We can now further investigate the influence of positional embeddings on the final input embedding of a token by plotting the input representation of a token for different positions:

For the words that switch position between two sentences, the final embedding is slightly different due to the positional embeddings.
This is how positional embeddings help to keep information about word order.
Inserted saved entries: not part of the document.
-- ==== Sys2Proof/Laws/State.lean ====
section
/-! SUPPORT. One lemma for each field of State and each named update: what the update writes, and that it writes
nothing else. -/

namespace Sys2Proof.Machine

/-! ### setSlot -/

@[simp] theorem State.setSlot_cfg (s : State) (ep : Ep) (d : Dir) (b : Bank) (x : Slot) : (s.setSlot ep d b x).cfg = s.cfg := rfl
@[simp] theorem State.setSlot_pkt (s : State) (ep : Ep) (d : Dir) (b : Bank) (x : Slot) : (s.setSlot ep d b x).pkt = s.pkt := rfl
@[simp] theorem State.setSlot_free (s : State) (ep : Ep) (d : Dir) (b : Bank) (x : Slot) : (s.setSlot ep d b x).free = s.free := rfl
@[simp] theorem State.setSlot_owner (s : State) (ep : Ep) (d : Dir) (b : Bank) (x : Slot) : (s.setSlot ep d b x).owner = s.owner := rfl
@[simp] theorem State.setSlot_mem (s : State) (ep : Ep) (d : Dir) (b : Bank) (x : Slot) : (s.setSlot ep d b x).mem = s.mem := rfl
@[simp] theorem State.setSlot_bdt (s : State) (ep : Ep) (d : Dir) (b : Bank) (x : Slot) : (s.setSlot ep d b x).bdt = epPut s.bdt ep ((epGet s.bdt ep).put d (((epGet s.bdt ep).get d).put b x)) := rfl
@[simp] theorem State.setSlot_txState (s : State) (ep : Ep) (d : Dir) (b : Bank) (x : Slot) : (s.setSlot ep d b x).txState = s.txState := rfl
@[simp] theorem State.setSlot_txq (s : State) (ep : Ep) (d : Dir) (b : Bank) (x : Slot) : (s.setSlot ep d b x).txq = s.txq := rfl
@[simp] theorem State.setSlot_rxq (s : State) (ep : Ep) (d : Dir) (b : Bank) (x : Slot) : (s.setSlot ep d b x).rxq = s.rxq := rfl
@[simp] theorem State.setSlot_rxBytes (s : State) (ep : Ep) (d : Dir) (b : Bank) (x : Slot) : (s.setSlot ep d b x).rxBytes = s.rxBytes := rfl
@[simp] theorem State.setSlot_rxNeeded (s : State) (ep : Ep) (d : Dir) (b : Bank) (x : Slot) : (s.setSlot ep d b x).rxNeeded = s.rxNeeded := rfl
@[simp] theorem State.setSlot_setup (s : State) (ep : Ep) (d : Dir) (b : Bank) (x : Slot) : (s.setSlot ep d b x).setup = s.setup := rfl
@[simp] theorem State.setSlot_ctl (s : State) (ep : Ep) (d : Dir) (b : Bank) (x : Slot) : (s.setSlot ep d b x).ctl = s.ctl := rfl
@[simp] theorem State.setSlot_ep0 (s : State) (ep : Ep) (d : Dir) (b : Bank) (x : Slot) : (s.setSlot ep d b x).ep0 = s.ep0 := rfl
@[simp] theorem State.setSlot_ep0out (s : State) (ep : Ep) (d : Dir) (b : Bank) (x : Slot) : (s.setSlot ep d b x).ep0out = s.ep0out := rfl
@[simp] theorem State.setSlot_setAddrPending (s : State) (ep : Ep) (d : Dir) (b : Bank) (x : Slot) : (s.setSlot ep d b x).setAddrPending = s.setAddrPending := rfl
@[simp] theorem State.setSlot_config (s : State) (ep : Ep) (d : Dir) (b : Bank) (x : Slot) : (s.setSlot ep d b x).config = s.config := rfl
@[simp] theorem State.setSlot_endpt (s : State) (ep : Ep) (d : Dir) (b : Bank) (x : Slot) : (s.setSlot ep d b x).endpt = s.endpt := rfl
@[simp] theorem State.setSlot_addr (s : State) (ep : Ep) (d : Dir) (b : Bank) (x : Slot) : (s.setSlot ep d b x).addr = s.addr := rfl
@[simp] theorem State.setSlot_pwr (s : State) (ep : Ep) (d : Dir) (b : Bank) (x : Slot) : (s.setSlot ep d b x).pwr = s.pwr := rfl
@[simp] theorem State.setSlot_pp (s : State) (ep : Ep) (d : Dir) (b : Bank) (x : Slot) : (s.setSlot ep d b x).pp = s.pp := rfl
@[simp] theorem State.setSlot_stat (s : State) (ep : Ep) (d : Dir) (b : Bank) (x : Slot) : (s.setSlot ep d b x).stat = s.stat := rfl
@[simp] theorem State.setSlot_tokenSuspend (s : State) (ep : Ep) (d : Dir) (b : Bank) (x : Slot) : (s.setSlot ep d b x).tokenSuspend = s.tokenSuspend := rfl
@[simp] theorem State.setSlot_attached (s : State) (ep : Ep) (d : Dir) (b : Bank) (x : Slot) : (s.setSlot ep d b x).attached = s.attached := rfl
@[simp] theorem State.setSlot_reconnects (s : State) (ep : Ep) (d : Dir) (b : Bank) (x : Slot) : (s.setSlot ep d b x).reconnects = s.reconnects := rfl
@[simp] theorem State.setSlot_reloaded (s : State) (ep : Ep) (d : Dir) (b : Bank) (x : Slot) : (s.setSlot ep d b x).reloaded = s.reloaded := rfl
@[simp] theorem State.setSlot_obs (s : State) (ep : Ep) (d : Dir) (b : Bank) (x : Slot) : (s.setSlot ep d b x).obs = s.obs := rfl
@[simp] theorem State.setSlot_fault (s : State) (ep : Ep) (d : Dir) (b : Bank) (x : Slot) : (s.setSlot ep d b x).fault = s.fault := rfl
@[simp] theorem State.setSlot_result (s : State) (ep : Ep) (d : Dir) (b : Bank) (x : Slot) : (s.setSlot ep d b x).result = s.result := rfl
@[simp] theorem State.setSlot_calls (s : State) (ep : Ep) (d : Dir) (b : Bank) (x : Slot) : (s.setSlot ep d b x).calls = s.calls := rfl
@[simp] theorem State.setSlot_cmds (s : State) (ep : Ep) (d : Dir) (b : Bank) (x : Slot) : (s.setSlot ep d b x).cmds = s.cmds := rfl
@[simp] theorem State.setSlot_draws (s : State) (ep : Ep) (d : Dir) (b : Bank) (x : Slot) : (s.setSlot ep d b x).draws = s.draws := rfl
@[simp] theorem State.setSlot_drawn (s : State) (ep : Ep) (d : Dir) (b : Bank) (x : Slot) : (s.setSlot ep d b x).drawn = s.drawn := rfl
%% Cell type:code id: tags:

``` python
# Example text
text1 = "The cat chased the dog."
text2 = "The dog chased the cat."
text3 = "She only likes him."
text4 = "Only she likes him."
texts = [text1, text2, text3, text4]

for text in texts:
    # Load tokenizer and embedding layers/matrices
    tokenizer = BertTokenizer.from_pretrained(
        "bert-base-uncased", clean_up_tokenization_spaces=True
    )
    model = BertModel.from_pretrained("bert-base-uncased")
    token_embedding_layer = model.embeddings.word_embeddings
    pos_embedding_layer = model.embeddings.position_embeddings

    # Create embeddings for the example text
    ids = tokenizer.encode(text)
    token_embedding = token_embedding_layer(torch.tensor(ids))
    pos_embedding = pos_embedding_layer(torch.arange(len(token_embedding)))

    input_embedding = (
        token_embedding + pos_embedding
    )  # absolute additive positional embedding

    # Visualize the input embedding
    # remove CLS and SEP token for simplicity
    input_embedding = input_embedding[1:-1]
    tokens = tokenizer.convert_ids_to_tokens(ids)[1:-1]
    input_embedding_vectors = [
        input_embedding[i].detach().numpy() for i in range(len(input_embedding))
    ]
    print(text)
    plot_embedding_pca(input_embedding_vectors, tokens)
```

%% Cell type:markdown id: tags:

### Task*
Write a neat function / class to directly transform text into its input embeddings.
- If you want, you can allow for token embeddings and positional embeddings to be flexible inputs.
- You can fix the tokenizer for simplicity.